» PROBLEM: Exact repetition is required: output every record in full.
** THE INPUT follows **
/-- GangResults: followers that have joined; an accepted join; a leader that ends its gang. -/
theorem witness_gang : (let s := (on cC .a id).updCore cD fun k => { k with gang := { Gang.init with joining := true } };
    yarnPos (CoreIdx s.cur) + (1 : Fin 8).val ≤ 7 ∧ s.me.gang.active = false ∧
      ∀ f ∈ gangOf s.cur 1, (s.core f.1).gang.joining = true ∧ (s.core f.1).gang.active = false) := by decide
theorem witness_gang_member : (let s := on cC .a fun k => { k with a := { k.a with pend := .gang }, gang := ⟨0, true, true, false, 0, 1, false, [], false⟩ };
    s.me.gang.active = true ∧ s.me.a.pend = .gang) ∧
    (let s := on cC .a fun k => { k with gang := ⟨1, false, true, false, 0, 0, false, [], false⟩ };
      s.me.gang.active = true ∧ s.me.gang.compare = false ∧ s.me.gang.follower = false) := by decide

/-- StackResults: no room, and room, for g1 and g2. -/
def stacked (sp lo hi : BitVec 14) : State := on cC .a fun k => { k with a := { k.a with ssp := sp, sslo := lo, sshi := hi } }
theorem witness_stack : (let s := stacked 0x40 0x3F 0x41;
    s.MayIssue RegClass.g.who noHint .user ∧ (s.th s.cur .a).relaxed = []) := ⟨may_ok (by decide), by decide⟩
theorem witness_stack_room : ((stacked 0x40 0x3F 0x41).myTh.ssp.toNat * 8 - 16 < (stacked 0x40 0x3F 0x41).myTh.sslo.toNat * 8) ∧
    ((stacked 0x42 0x3F 0x44).myTh.sslo.toNat * 8 ≤ (stacked 0x42 0x3F 0x44).myTh.ssp.toNat * 8 - 16) ∧
    (stacked 0x42 0x3F 0x44).xbOf cC ≤ 0x200 ∧ (stacked 0x40 0x3F 0x41).myTh.sshi.toNat * 8 < 0x210 ∧
    0x220 ≤ (stacked 0x42 0x3F 0x44).myTh.sshi.toNat * 8 := by decide

/-- LoadAndPrefetchResults, StoreResults, AtomicResults, KickResults: an access of own local memory, above XB, of the octet's
scratchpad, and at the last bytes of each. -/
theorem witness_reaches : (on cC .a id).Reaches 0x200 8 true false ((on cC .a id).noted 0x200) (localBase cC + 0x200) ∧
    (on cC .a id).Reaches 0x100 1 false true ((on cC .a id).noted 0x100) (localBase cC + 0x100) ∧
    (on cC .a id).Reaches 0xFFF8 8 false true ((on cC .a id).noted 0xFFF8) (localBase cC + 0xFFF8) ∧
    (on cC .a id).Reaches 0x1FFFF0 8 true true ((on cC .a id).noted 0x1FFFF0) (scratchBase ⟨0, 0⟩ + 0xFFFF0) :=
  ⟨reaches_near _ _ (by decide) (by decide) (by decide) (by decide) rfl (by decide) (by decide),
   reaches_near _ _ (by decide) (by decide) (by decide) (by decide) rfl (by decide) (by decide),
   reaches_near _ _ (by decide) (by decide) (by decide) (by decide) rfl (by decide) (by decide),
   reaches_near _ _ (by decide) (by decide) (by decide) (by decide) rfl (by decide) (by decide)⟩
theorem witness_access_hints : (on cC .a fun k => { k with a := { k.a with hint := some (.mod 8) } }).hintBit 3 = true ∧
    (on cC .a fun k => { k with a := { k.a with hint := some (.mod 4) } }).hintBit 2 = true ∧ (on cC .a id).hintBit 2 = false ∧
    (on cC .a id).mapOk cC 0xFF = false ∧ (on cC .a id).fenced ∧ isExt 0x200 = false :=
  ⟨by decide, by decide, by decide, by decide, ⟨by decide, by decide⟩, by decide⟩
/-- AccessTraps: outside the map, misaligned, a window slot that names no octet. -/
theorem witness_access_traps : (let s := on cC .a fun k => { k with ctxid := 1 };
    s.mapOk s.cur 0xFF = false ∧ (s.mapOk s.cur 0x201 = true ∧ 0x201 % 2 ≠ 0) ∧
      (s.mapOk s.cur 0x80800000 = true ∧ 0x80800000 % 8 = 0 ∧ isExt 0x80800000 = false ∧
        ∃ c ∈ [Cause.accessRights, Cause.localRange], s.nearHome s.cur 0x80800000 = .fails c)) := by decide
** End of THE INPUT **
» PROBLEM SOLUTION:
/-- GangResults: followers that have joined; an accepted join; a leader that ends its gang. -/
theorem witness_gang : (let s := (on cC .a id).updCore cD fun k => { k with gang := { Gang.init with joining := true } };
    yarnPos (CoreIdx s.cur) + (1 : Fin 8).val ≤ 7 ∧ s.me.gang.active = false ∧
      ∀ f ∈ gangOf s.cur 1, (s.core f.1).gang.joining = true ∧ (s.core f.1).gang.active = false) := by decide
theorem witness_gang_member : (let s := on cC .a fun k => { k with a := { k.a with pend := .gang }, gang := ⟨0, true, true, false, 0, 1, false, [], false⟩ };
    s.me.gang.active = true ∧ s.me.a.pend = .gang) ∧
    (let s := on cC .a fun k => { k with gang := ⟨1, false, true, false, 0, 0, false, [], false⟩ };
      s.me.gang.active = true ∧ s.me.gang.compare = false ∧ s.me.gang.follower = false) := by decide

/-- StackResults: no room, and room, for g1 and g2. -/
def stacked (sp lo hi : BitVec 14) : State := on cC .a fun k => { k with a := { k.a with ssp := sp, sslo := lo, sshi := hi } }
theorem witness_stack : (let s := stacked 0x40 0x3F 0x41;
    s.MayIssue RegClass.g.who noHint .user ∧ (s.th s.cur .a).relaxed = []) := ⟨may_ok (by decide), by decide⟩
theorem witness_stack_room : ((stacked 0x40 0x3F 0x41).myTh.ssp.toNat * 8 - 16 < (stacked 0x40 0x3F 0x41).myTh.sslo.toNat * 8) ∧
    ((stacked 0x42 0x3F 0x44).myTh.sslo.toNat * 8 ≤ (stacked 0x42 0x3F 0x44).myTh.ssp.toNat * 8 - 16) ∧
    (stacked 0x42 0x3F 0x44).xbOf cC ≤ 0x200 ∧ (stacked 0x40 0x3F 0x41).myTh.sshi.toNat * 8 < 0x210 ∧
    0x220 ≤ (stacked 0x42 0x3F 0x44).myTh.sshi.toNat * 8 := by decide

/-- LoadAndPrefetchResults, StoreResults, AtomicResults, KickResults: an access of own local memory, above XB, of the octet's
scratchpad, and at the last bytes of each. -/
theorem witness_reaches : (on cC .a id).Reaches 0x200 8 true false ((on cC .a id).noted 0x200) (localBase cC + 0x200) ∧
    (on cC .a id).Reaches 0x100 1 false true ((on cC .a id).noted 0x100) (localBase cC + 0x100) ∧
    (on cC .a id).Reaches 0xFFF8 8 false true ((on cC .a id).noted 0xFFF8) (localBase cC + 0xFFF8) ∧
    (on cC .a id).Reaches 0x1FFFF0 8 true true ((on cC .a id).noted 0x1FFFF0) (scratchBase ⟨0, 0⟩ + 0xFFFF0) :=
  ⟨reaches_near _ _ (by decide) (by decide) (by decide) (by decide) rfl (by decide) (by decide),
   reaches_near _ _ (by decide) (by decide) (by decide) (by decide) rfl (by decide) (by decide),
   reaches_near _ _ (by decide) (by decide) (by decide) (by decide) rfl (by decide) (by decide),
   reaches_near _ _ (by decide) (by decide) (by decide) (by decide) rfl (by decide) (by decide)⟩
theorem witness_access_hints : (on cC .a fun k => { k with a := { k.a with hint := some (.mod 8) } }).hintBit 3 = true ∧
    (on cC .a fun k => { k with a := { k.a with hint := some (.mod 4) } }).hintBit 2 = true ∧ (on cC .a id).hintBit 2 = false ∧
    (on cC .a id).mapOk cC 0xFF = false ∧ (on cC .a id).fenced ∧ isExt 0x200 = false :=
  ⟨by decide, by decide, by decide, by decide, ⟨by decide, by decide⟩, by decide⟩
/-- AccessTraps: outside the map, misaligned, a window slot that names no octet. -/
theorem witness_access_traps : (let s := on cC .a fun k => { k with ctxid := 1 };
    s.mapOk s.cur 0xFF = false ∧ (s.mapOk s.cur 0x201 = true ∧ 0x201 % 2 ≠ 0) ∧
      (s.mapOk s.cur 0x80800000 = true ∧ 0x80800000 % 8 = 0 ∧ isExt 0x80800000 = false ∧
        ∃ c ∈ [Cause.accessRights, Cause.localRange], s.nearHome s.cur 0x80800000 = .fails c)) := by decide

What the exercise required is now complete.